[DATA RECORDS]
Start of Block

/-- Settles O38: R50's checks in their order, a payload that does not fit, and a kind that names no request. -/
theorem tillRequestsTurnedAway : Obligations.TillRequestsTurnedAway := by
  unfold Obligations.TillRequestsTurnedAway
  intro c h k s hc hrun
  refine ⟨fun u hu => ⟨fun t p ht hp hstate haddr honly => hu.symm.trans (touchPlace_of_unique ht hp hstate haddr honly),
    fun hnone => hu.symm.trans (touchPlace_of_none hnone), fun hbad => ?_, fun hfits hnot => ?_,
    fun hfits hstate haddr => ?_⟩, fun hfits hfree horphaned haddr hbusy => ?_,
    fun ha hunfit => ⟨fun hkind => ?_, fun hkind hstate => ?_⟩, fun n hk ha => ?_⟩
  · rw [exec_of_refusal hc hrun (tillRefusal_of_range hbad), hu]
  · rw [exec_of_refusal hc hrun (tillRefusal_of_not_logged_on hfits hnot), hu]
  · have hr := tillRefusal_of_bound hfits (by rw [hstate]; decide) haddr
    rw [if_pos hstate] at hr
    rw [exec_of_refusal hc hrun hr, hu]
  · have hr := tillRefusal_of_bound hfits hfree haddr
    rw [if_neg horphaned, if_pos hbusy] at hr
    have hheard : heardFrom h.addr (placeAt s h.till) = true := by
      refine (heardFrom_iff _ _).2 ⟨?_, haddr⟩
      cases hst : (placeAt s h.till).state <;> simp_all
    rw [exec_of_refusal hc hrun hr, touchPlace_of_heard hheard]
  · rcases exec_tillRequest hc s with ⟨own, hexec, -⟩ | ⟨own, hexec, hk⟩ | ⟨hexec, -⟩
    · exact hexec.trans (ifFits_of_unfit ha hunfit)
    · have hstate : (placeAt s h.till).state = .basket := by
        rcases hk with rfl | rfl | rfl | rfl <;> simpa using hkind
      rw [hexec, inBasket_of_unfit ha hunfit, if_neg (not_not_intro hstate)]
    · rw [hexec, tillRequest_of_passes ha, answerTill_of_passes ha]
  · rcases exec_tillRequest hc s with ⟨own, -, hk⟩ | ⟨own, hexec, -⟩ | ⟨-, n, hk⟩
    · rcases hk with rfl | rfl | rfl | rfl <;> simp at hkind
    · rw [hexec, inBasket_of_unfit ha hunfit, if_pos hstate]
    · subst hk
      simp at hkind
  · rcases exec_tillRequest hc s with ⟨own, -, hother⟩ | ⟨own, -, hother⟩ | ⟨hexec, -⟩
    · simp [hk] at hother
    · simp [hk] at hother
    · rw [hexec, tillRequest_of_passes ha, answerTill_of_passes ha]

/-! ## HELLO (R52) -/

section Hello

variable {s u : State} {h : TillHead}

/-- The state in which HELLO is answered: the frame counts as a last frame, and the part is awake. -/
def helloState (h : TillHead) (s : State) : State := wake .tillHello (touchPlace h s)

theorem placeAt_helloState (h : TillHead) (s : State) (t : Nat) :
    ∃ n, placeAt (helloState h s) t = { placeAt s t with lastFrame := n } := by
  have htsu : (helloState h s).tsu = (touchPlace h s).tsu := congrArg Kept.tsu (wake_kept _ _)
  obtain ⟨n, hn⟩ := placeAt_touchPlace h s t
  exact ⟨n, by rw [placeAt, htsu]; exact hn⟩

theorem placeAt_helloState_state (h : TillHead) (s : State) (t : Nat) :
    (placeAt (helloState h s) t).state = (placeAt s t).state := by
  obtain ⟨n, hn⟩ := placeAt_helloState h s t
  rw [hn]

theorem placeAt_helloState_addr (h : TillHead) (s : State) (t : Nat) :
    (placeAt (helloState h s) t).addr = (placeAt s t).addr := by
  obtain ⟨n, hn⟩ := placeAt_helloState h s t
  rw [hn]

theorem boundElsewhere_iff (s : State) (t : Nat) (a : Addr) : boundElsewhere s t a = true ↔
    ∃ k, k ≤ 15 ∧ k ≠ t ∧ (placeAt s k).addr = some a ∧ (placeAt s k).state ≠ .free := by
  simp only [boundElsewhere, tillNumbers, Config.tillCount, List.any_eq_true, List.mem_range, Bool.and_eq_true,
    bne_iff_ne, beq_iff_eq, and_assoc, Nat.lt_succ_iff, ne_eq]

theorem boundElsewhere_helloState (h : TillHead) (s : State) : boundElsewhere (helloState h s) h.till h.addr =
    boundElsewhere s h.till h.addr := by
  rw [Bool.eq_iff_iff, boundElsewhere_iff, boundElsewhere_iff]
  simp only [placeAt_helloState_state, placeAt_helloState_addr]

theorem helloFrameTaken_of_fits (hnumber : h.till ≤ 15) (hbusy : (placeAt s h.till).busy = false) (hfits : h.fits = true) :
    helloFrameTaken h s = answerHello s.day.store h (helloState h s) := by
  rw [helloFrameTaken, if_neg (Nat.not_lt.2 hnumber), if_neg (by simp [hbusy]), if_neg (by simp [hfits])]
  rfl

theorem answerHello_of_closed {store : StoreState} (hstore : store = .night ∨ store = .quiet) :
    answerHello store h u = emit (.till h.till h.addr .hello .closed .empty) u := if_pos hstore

End of Block
Start of Block

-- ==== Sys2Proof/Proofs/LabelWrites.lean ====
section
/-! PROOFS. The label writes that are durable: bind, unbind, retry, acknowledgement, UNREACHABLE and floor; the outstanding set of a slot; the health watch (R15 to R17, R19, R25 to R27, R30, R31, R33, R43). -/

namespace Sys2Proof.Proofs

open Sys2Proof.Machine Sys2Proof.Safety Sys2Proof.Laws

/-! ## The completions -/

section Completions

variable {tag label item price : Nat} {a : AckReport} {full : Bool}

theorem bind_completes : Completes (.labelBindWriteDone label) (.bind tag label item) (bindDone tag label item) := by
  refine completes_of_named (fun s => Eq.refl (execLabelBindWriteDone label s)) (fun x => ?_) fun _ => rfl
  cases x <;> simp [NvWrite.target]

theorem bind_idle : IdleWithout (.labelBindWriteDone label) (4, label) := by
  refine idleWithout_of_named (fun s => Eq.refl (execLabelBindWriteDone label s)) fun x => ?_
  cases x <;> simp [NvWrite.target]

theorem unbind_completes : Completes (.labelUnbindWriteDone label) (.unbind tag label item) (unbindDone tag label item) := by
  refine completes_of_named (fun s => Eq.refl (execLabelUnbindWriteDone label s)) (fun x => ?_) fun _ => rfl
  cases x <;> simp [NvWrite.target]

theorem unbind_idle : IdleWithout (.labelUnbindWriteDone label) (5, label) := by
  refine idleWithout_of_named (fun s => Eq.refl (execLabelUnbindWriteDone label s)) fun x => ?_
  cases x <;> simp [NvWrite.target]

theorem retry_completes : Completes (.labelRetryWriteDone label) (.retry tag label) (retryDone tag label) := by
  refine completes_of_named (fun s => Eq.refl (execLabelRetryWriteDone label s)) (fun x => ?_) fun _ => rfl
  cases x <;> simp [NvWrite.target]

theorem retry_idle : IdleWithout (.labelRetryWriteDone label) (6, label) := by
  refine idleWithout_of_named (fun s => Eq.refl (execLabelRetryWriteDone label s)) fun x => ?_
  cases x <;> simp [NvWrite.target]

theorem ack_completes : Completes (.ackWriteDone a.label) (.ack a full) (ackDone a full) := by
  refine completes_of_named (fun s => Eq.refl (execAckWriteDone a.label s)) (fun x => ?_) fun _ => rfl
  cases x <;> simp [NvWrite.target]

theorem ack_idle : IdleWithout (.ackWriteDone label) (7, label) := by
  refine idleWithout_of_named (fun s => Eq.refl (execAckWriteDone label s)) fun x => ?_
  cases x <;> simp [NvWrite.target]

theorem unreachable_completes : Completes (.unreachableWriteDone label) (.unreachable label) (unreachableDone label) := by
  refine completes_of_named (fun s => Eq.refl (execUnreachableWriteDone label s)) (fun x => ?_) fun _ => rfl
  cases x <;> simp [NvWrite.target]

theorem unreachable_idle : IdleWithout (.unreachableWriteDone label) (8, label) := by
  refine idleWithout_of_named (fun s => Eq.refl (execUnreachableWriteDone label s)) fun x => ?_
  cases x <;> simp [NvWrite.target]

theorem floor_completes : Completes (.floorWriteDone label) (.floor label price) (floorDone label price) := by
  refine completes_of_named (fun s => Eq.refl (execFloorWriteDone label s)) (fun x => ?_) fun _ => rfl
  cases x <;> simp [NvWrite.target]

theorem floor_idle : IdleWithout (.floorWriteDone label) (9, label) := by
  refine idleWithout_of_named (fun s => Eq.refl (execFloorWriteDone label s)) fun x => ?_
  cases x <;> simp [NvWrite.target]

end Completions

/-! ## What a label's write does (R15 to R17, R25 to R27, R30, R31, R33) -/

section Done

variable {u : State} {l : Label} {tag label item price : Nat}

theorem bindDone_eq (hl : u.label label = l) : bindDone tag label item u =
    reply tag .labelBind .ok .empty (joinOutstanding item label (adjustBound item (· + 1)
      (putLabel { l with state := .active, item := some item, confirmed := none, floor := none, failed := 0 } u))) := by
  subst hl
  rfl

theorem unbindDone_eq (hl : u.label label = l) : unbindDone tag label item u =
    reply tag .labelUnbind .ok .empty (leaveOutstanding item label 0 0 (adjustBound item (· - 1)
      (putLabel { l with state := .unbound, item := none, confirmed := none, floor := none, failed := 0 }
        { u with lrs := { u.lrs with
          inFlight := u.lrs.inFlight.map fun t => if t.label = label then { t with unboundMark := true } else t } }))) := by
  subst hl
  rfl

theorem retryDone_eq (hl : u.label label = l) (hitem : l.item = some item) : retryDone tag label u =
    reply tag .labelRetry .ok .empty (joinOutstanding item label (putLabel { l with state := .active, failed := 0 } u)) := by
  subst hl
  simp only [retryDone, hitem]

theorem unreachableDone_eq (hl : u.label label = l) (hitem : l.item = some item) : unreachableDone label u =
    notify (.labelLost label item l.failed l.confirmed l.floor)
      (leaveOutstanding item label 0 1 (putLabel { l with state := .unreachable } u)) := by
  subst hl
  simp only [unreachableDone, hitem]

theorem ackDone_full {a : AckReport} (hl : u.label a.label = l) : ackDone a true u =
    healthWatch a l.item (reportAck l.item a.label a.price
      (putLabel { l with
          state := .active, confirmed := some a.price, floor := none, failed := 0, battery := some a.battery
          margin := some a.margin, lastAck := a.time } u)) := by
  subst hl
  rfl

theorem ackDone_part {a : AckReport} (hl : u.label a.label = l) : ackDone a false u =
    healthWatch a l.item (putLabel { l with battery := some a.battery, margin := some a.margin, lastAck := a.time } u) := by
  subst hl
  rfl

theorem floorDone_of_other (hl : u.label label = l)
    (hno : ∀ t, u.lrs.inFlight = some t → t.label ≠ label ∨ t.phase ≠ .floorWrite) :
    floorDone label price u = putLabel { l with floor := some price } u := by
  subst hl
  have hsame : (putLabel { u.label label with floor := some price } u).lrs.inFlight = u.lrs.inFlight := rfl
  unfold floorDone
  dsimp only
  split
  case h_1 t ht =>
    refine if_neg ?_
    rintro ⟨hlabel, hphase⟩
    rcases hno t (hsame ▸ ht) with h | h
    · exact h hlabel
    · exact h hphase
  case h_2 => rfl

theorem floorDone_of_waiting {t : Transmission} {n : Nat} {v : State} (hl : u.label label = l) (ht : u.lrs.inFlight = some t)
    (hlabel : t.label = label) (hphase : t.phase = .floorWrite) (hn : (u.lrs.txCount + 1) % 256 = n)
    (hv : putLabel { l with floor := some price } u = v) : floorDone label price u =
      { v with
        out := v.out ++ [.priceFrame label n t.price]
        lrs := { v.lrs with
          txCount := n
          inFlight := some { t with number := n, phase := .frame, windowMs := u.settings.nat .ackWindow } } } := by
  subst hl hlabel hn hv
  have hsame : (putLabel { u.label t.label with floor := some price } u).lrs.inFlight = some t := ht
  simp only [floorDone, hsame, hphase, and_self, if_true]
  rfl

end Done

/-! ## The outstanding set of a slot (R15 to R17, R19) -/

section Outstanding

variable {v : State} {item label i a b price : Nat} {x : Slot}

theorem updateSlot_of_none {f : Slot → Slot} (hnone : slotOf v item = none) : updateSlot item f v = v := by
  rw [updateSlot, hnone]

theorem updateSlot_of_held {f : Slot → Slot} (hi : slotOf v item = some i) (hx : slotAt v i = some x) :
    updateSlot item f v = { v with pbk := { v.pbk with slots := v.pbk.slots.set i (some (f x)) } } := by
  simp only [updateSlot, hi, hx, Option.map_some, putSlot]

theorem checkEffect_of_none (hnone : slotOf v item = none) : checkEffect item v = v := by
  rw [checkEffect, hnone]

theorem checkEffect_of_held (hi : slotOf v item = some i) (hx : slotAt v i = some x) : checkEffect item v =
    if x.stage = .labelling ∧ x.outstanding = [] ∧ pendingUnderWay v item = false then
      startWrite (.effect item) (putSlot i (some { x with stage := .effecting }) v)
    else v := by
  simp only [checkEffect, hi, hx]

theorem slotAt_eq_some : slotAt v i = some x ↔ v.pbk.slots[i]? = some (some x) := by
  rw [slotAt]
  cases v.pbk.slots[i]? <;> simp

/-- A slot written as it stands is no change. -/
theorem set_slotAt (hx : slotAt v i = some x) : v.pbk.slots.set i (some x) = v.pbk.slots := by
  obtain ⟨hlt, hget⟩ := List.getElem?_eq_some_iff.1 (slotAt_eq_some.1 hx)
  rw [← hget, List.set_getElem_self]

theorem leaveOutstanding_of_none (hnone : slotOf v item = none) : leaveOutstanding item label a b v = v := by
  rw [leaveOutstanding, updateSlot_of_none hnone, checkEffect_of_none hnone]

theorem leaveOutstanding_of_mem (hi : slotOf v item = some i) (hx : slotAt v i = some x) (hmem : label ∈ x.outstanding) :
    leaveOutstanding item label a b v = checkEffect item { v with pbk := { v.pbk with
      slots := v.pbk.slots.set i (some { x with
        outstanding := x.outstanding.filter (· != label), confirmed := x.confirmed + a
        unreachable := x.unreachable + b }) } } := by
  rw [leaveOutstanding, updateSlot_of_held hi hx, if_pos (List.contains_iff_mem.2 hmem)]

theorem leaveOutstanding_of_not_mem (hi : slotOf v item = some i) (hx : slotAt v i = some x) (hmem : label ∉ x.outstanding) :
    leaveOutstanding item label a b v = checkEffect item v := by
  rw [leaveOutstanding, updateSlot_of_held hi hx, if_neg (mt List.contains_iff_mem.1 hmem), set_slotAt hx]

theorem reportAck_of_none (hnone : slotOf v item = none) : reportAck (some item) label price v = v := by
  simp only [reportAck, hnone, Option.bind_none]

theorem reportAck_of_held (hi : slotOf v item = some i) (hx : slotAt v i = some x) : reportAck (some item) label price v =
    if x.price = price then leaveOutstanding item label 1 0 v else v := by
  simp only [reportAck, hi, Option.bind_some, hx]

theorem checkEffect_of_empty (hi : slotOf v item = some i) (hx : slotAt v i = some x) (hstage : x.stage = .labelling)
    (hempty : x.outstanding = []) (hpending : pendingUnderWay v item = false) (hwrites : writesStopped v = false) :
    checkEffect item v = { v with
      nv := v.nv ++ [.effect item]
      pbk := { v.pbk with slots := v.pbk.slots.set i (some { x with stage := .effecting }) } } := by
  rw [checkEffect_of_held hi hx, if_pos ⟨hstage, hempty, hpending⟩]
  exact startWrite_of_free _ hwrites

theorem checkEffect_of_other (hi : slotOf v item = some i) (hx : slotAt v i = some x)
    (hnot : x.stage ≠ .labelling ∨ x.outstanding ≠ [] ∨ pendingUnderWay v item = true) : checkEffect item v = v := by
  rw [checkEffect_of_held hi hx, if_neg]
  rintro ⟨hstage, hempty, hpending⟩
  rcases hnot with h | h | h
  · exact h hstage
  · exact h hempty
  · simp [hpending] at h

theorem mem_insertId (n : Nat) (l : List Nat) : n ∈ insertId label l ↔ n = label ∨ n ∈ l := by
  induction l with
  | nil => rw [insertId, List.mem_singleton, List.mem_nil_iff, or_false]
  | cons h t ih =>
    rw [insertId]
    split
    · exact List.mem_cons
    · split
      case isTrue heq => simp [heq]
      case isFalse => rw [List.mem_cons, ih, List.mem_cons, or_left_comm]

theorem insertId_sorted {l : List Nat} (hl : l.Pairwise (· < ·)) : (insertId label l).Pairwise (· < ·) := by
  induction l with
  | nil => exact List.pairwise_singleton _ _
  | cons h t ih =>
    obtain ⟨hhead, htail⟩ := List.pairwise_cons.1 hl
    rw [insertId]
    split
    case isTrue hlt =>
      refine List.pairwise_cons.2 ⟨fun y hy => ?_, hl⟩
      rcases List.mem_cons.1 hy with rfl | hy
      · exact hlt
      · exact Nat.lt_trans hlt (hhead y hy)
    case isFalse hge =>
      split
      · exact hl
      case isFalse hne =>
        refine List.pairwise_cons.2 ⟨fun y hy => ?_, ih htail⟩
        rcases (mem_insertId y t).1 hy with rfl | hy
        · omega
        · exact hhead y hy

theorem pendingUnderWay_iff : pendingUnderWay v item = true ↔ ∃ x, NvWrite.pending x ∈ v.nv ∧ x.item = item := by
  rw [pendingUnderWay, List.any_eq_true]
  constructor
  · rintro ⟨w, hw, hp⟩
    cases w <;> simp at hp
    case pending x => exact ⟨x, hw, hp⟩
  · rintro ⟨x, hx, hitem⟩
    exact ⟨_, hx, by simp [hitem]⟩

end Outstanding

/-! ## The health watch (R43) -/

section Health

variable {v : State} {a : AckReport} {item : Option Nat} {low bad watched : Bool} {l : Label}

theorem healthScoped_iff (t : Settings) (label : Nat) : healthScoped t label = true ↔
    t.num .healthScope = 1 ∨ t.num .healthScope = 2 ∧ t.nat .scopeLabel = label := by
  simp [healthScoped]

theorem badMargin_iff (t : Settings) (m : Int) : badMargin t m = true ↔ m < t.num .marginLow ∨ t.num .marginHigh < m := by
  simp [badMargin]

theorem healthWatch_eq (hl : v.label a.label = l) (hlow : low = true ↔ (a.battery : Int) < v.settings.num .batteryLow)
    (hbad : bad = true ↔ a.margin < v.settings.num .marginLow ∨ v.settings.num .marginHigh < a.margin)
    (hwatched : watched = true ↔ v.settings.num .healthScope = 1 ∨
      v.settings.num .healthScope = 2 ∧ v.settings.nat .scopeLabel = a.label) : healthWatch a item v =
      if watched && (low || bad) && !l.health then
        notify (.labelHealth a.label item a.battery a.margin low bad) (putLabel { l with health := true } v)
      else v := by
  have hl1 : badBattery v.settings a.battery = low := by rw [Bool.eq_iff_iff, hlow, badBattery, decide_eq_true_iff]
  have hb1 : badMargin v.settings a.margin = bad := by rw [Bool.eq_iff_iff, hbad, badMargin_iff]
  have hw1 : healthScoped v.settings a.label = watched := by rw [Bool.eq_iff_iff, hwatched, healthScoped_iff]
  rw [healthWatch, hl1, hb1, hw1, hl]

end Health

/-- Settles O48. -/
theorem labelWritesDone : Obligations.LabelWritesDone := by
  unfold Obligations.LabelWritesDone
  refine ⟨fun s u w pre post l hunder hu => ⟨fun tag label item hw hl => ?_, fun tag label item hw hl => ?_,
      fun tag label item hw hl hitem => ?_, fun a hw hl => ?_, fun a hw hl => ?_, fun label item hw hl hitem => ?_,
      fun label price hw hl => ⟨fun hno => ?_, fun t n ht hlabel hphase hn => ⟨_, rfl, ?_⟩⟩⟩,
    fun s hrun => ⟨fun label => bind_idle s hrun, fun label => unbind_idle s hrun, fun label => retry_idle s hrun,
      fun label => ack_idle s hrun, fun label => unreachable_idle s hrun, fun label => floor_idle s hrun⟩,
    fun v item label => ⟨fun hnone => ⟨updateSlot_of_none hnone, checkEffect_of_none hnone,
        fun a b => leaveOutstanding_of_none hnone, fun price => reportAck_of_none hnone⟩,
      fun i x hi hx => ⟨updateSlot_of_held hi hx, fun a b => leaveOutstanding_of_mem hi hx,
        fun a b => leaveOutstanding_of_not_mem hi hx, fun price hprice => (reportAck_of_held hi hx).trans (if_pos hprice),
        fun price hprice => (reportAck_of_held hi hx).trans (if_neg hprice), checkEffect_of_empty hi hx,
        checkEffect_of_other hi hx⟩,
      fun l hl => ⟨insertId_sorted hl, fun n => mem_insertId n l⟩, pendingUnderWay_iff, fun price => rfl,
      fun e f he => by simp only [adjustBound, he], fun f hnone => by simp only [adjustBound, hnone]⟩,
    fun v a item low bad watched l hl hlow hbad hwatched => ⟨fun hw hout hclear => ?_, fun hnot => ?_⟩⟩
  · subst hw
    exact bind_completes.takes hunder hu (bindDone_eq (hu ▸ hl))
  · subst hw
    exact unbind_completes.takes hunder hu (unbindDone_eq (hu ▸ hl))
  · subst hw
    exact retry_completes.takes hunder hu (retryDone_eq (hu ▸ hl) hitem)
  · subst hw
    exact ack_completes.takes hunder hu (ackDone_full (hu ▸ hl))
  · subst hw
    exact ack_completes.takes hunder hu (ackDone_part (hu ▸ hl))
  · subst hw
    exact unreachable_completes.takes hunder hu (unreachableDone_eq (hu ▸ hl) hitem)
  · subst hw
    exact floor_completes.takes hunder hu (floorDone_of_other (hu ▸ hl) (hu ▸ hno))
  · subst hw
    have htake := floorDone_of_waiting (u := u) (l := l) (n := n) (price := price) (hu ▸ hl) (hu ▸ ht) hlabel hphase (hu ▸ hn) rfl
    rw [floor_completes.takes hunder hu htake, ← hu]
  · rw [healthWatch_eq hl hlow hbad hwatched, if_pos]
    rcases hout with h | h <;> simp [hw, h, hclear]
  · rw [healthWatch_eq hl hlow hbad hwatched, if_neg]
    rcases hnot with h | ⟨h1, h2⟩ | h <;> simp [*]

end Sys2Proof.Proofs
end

End of Block

[EXERCISE DETAILS] Among the records above, a stretch begins at the line containing "-- ==== Sys2Proof/Proofs/LabelWrites.lean" and ends at the line containing "section Completions". Restate that stretch word for word, and nothing else.

[WRITTEN SOLUTION]
-- ==== Sys2Proof/Proofs/LabelWrites.lean ====
section
/-! PROOFS. The label writes that are durable: bind, unbind, retry, acknowledgement, UNREACHABLE and floor; the outstanding set of a slot; the health watch (R15 to R17, R19, R25 to R27, R30, R31, R33, R43). -/

namespace Sys2Proof.Proofs

open Sys2Proof.Machine Sys2Proof.Safety Sys2Proof.Laws

/-! ## The completions -/

section Completions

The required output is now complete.